La Cour suprême des États-Unis a permis à l’administration Trump de reprendre les raids d’immigration dans le sud de la Californie, accordant à une demande du ministère de la Justice de soulever l’ordonnance d’un juge fédéral restreignant les agents d’application de la loi d’utiliser la race, l’ethnicité ou la langue comme motif de suspicion. | Crédit photo: Eric Thayer / Reuters

La Cour suprême des États-Unis a de nouveau soutenu lundi l’approche dure du président Donald Trump à l’immigration, permettant aux agents fédéraux de procéder à des raids en Californie du Sud ciblant les gens pour expulser en fonction de leur race ou de leur langue.

Le tribunal a accordé une demande de ministère de la Justice à suspendre une ordonnance du juge fédéral à empêcher les agents de cesser ou de détenir des personnes sans “soupçon raisonnable”, ils sont dans le pays illégalement, en s’appuyant sur la race ou l’ethnicité, ou s’ils parlent espagnol ou anglais avec un accent, entre autres facteurs.

Les trois juges libéraux de la Cour suprême se sont publiquement dissidents de la décision, dirigeant des critiques pointées contre sa majorité conservatrice.

L’administration “a presque déclaré que tous les Latinos, les citoyens américains ou non, qui occupent des emplois à bas salaire sont un jeu équitable à tout moment, enlevés du travail et tenus jusqu’à ce qu’ils fournissent une preuve de leur statut juridique à la satisfaction des agents”, a écrit le juge Sotomayor dans l’avis dissident.

“Plutôt que de rester paresseusement pendant que nos libertés constitutionnelles sont perdues, je me dissipe”, a ajouté Sotomayor.

Le juge de district américain basé à Los Angeles, Maame Frimpong, a conclu le 11 juillet que les actions de l’administration Trump avaient probablement violé la protection du quatrième amendement de la Constitution américaine contre les perquisitions et convulsions déraisonnables. L’ordonnance du juge s’est appliquée à la juridiction de son tribunal couvrant une grande partie de la Californie du Sud.

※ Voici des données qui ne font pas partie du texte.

/-! ### Tables an update does not touch -/

@[simp] theorem State.ctr_setTill (i : TillIx) (t : Till) (l : SlotIx) (j : TillIx) : (s.setTill i t).ctr l j = s.ctr l j := rfl
@[simp] theorem State.slot_setTill (i : TillIx) (t : Till) (l : SlotIx) : (s.setTill i t).slot l = s.slot l := rfl
@[simp] theorem State.ctx_setTill (i : TillIx) (t : Till) (j : CtxIx) : (s.setTill i t).ctx j = s.ctx j := rfl
@[simp] theorem State.till_setCtr (k : SlotIx) (i : TillIx) (e : CounterEntry) (j : TillIx) : (s.setCtr k i e).till j = s.till j := rfl
@[simp] theorem State.slot_setCtr (k : SlotIx) (i : TillIx) (e : CounterEntry) (l : SlotIx) : (s.setCtr k i e).slot l = s.slot l := rfl
@[simp] theorem State.ctx_setCtr (k : SlotIx) (i : TillIx) (e : CounterEntry) (j : CtxIx) : (s.setCtr k i e).ctx j = s.ctx j := rfl
@[simp] theorem State.till_setSlot (k : SlotIx) (x : KeySlot) (j : TillIx) : (s.setSlot k x).till j = s.till j := rfl
@[simp] theorem State.ctr_setSlot (k : SlotIx) (x : KeySlot) (l : SlotIx) (j : TillIx) : (s.setSlot k x).ctr l j = s.ctr l j := rfl
@[simp] theorem State.ctx_setSlot (k : SlotIx) (x : KeySlot) (j : CtxIx) : (s.setSlot k x).ctx j = s.ctx j := rfl
@[simp] theorem State.till_setCtx (i : CtxIx) (x : Ctx) (j : TillIx) : (s.setCtx i x).till j = s.till j := rfl
@[simp] theorem State.ctr_setCtx (i : CtxIx) (x : Ctx) (l : SlotIx) (j : TillIx) : (s.setCtx i x).ctr l j = s.ctr l j := rfl
@[simp] theorem State.slot_setCtx (i : CtxIx) (x : Ctx) (l : SlotIx) : (s.setCtx i x).slot l = s.slot l := rfl
@[simp] theorem State.till_raise (e : EventCode) (a : Option TillIx) (b : Option SlotIx) (c : Option Location) (j : TillIx) : (s.raise e a b c).till j = s.till j := rfl
@[simp] theorem State.ctr_raise (e : EventCode) (a : Option TillIx) (b : Option SlotIx) (c : Option Location) (l : SlotIx) (j : TillIx) : (s.raise e a b c).ctr l j = s.ctr l j := rfl
@[simp] theorem State.slot_raise (e : EventCode) (a : Option TillIx) (b : Option SlotIx) (c : Option Location) (l : SlotIx) : (s.raise e a b c).slot l = s.slot l := rfl
@[simp] theorem State.ctx_raise (e : EventCode) (a : Option TillIx) (b : Option SlotIx) (c : Option Location) (j : CtxIx) : (s.raise e a b c).ctx j = s.ctx j := rfl
@[simp] theorem State.till_mapJobs (f : Job → Job) (j : TillIx) : (s.mapJobs f).till j = s.till j := rfl
@[simp] theorem State.ctr_mapJobs (f : Job → Job) (l : SlotIx) (j : TillIx) : (s.mapJobs f).ctr l j = s.ctr l j := rfl
@[simp] theorem State.slot_mapJobs (f : Job → Job) (l : SlotIx) : (s.mapJobs f).slot l = s.slot l := rfl
@[simp] theorem State.ctx_mapJobs (f : Job → Job) (j : CtxIx) : (s.mapJobs f).ctx j = s.ctx j := rfl
@[simp] theorem State.till_nextIpId  (j : TillIx) : (s.nextIpId).till j = s.till j := rfl
@[simp] theorem State.ctr_nextIpId  (l : SlotIx) (j : TillIx) : (s.nextIpId).ctr l j = s.ctr l j := rfl
@[simp] theorem State.slot_nextIpId  (l : SlotIx) : (s.nextIpId).slot l = s.slot l := rfl
@[simp] theorem State.ctx_nextIpId  (j : CtxIx) : (s.nextIpId).ctx j = s.ctx j := rfl
@[simp] theorem State.till_untaken  (j : TillIx) : (s.untaken).till j = s.till j := rfl
@[simp] theorem State.ctr_untaken  (l : SlotIx) (j : TillIx) : (s.untaken).ctr l j = s.ctr l j := rfl
@[simp] theorem State.slot_untaken  (l : SlotIx) : (s.untaken).slot l = s.slot l := rfl
@[simp] theorem State.ctx_untaken  (j : CtxIx) : (s.untaken).ctx j = s.ctx j := rfl
@[simp] theorem State.till_setPort (p : Port) (x : PortState) (j : TillIx) : (s.setPort p x).till j = s.till j := by cases p <;> rfl
@[simp] theorem State.ctr_setPort (p : Port) (x : PortState) (l : SlotIx) (j : TillIx) : (s.setPort p x).ctr l j = s.ctr l j := by cases p <;> rfl
@[simp] theorem State.slot_setPort (p : Port) (x : PortState) (l : SlotIx) : (s.setPort p x).slot l = s.slot l := by cases p <;> rfl
@[simp] theorem State.ctx_setPort (p : Port) (x : PortState) (j : CtxIx) : (s.setPort p x).ctx j = s.ctx j := by cases p <;> rfl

L’ordonnance de la Cour suprême a été brève et émise sans aucune explication, une manière courante, elle gère les questions d’urgence, mais qui a généré une confusion devant les tribunaux inférieurs et les critiques de certains des juges eux-mêmes. Le tribunal a une majorité conservatrice 6-3.

Contrôlant lundi avec la décision, le juge conservateur Brett Kavanaugh a déclaré que “l’ethnicité apparente à elle seule ne peut pas fournir des soupçons raisonnables”, mais il peut s’agir d’un “facteur pertinent” lorsqu’il est examiné avec d’autres facteurs saillants “.

Kavanaugh a ajouté: “Si les officiers apprennent que l’individu qu’ils ont arrêté est un citoyen américain ou autrement légalement aux États-Unis, ils ont rapidement laissé partir l’individu.”

Dans un dossier écrit, le ministère de la Justice a défendu les personnes en ciblant les personnes utilisant un “profil raisonnablement large” dans une région où, selon l’administration, environ 10% des résidents se trouvent illégalement dans le pays.

La demande de l’administration a marqué son dernier voyage à la Cour suprême visant à procéder à des politiques que les tribunaux inférieurs ont entravé après avoir mis en doute leur légalité. La Cour suprême a soutenu Trump dans la plupart de ces affaires.

Trump a remporté l’élection l’année dernière à un deuxième mandat en tant que président avec des promesses de déportations de niveau record. Les raids d’immigration de son administration, y compris à Los Angeles, ont provoqué la panique dans les communautés d’immigrants ainsi que les manifestations, et ont poursuivi des poursuites sur les tactiques agressives employées par des agents fédéraux masqués et armés. En mai, Stephen Miller, assistant supérieur de Trump et architecte du programme d’immigration du président républicain, exigeaient que les dirigeants de l’agence d’immigration et d’application des douanes augmentent les déportations, fixant un objectif de 3 000 arrestations quotidiennes.

Troupes à Los Angeles

Trump a envoyé des troupes de la Garde nationale et des Marines américains à Los Angeles en juin en réponse aux protestations contre les raids fédéraux d’immigration, marquant une utilisation extraordinaire de la force militaire aux États-Unis pour soutenir les opérations de la police civile.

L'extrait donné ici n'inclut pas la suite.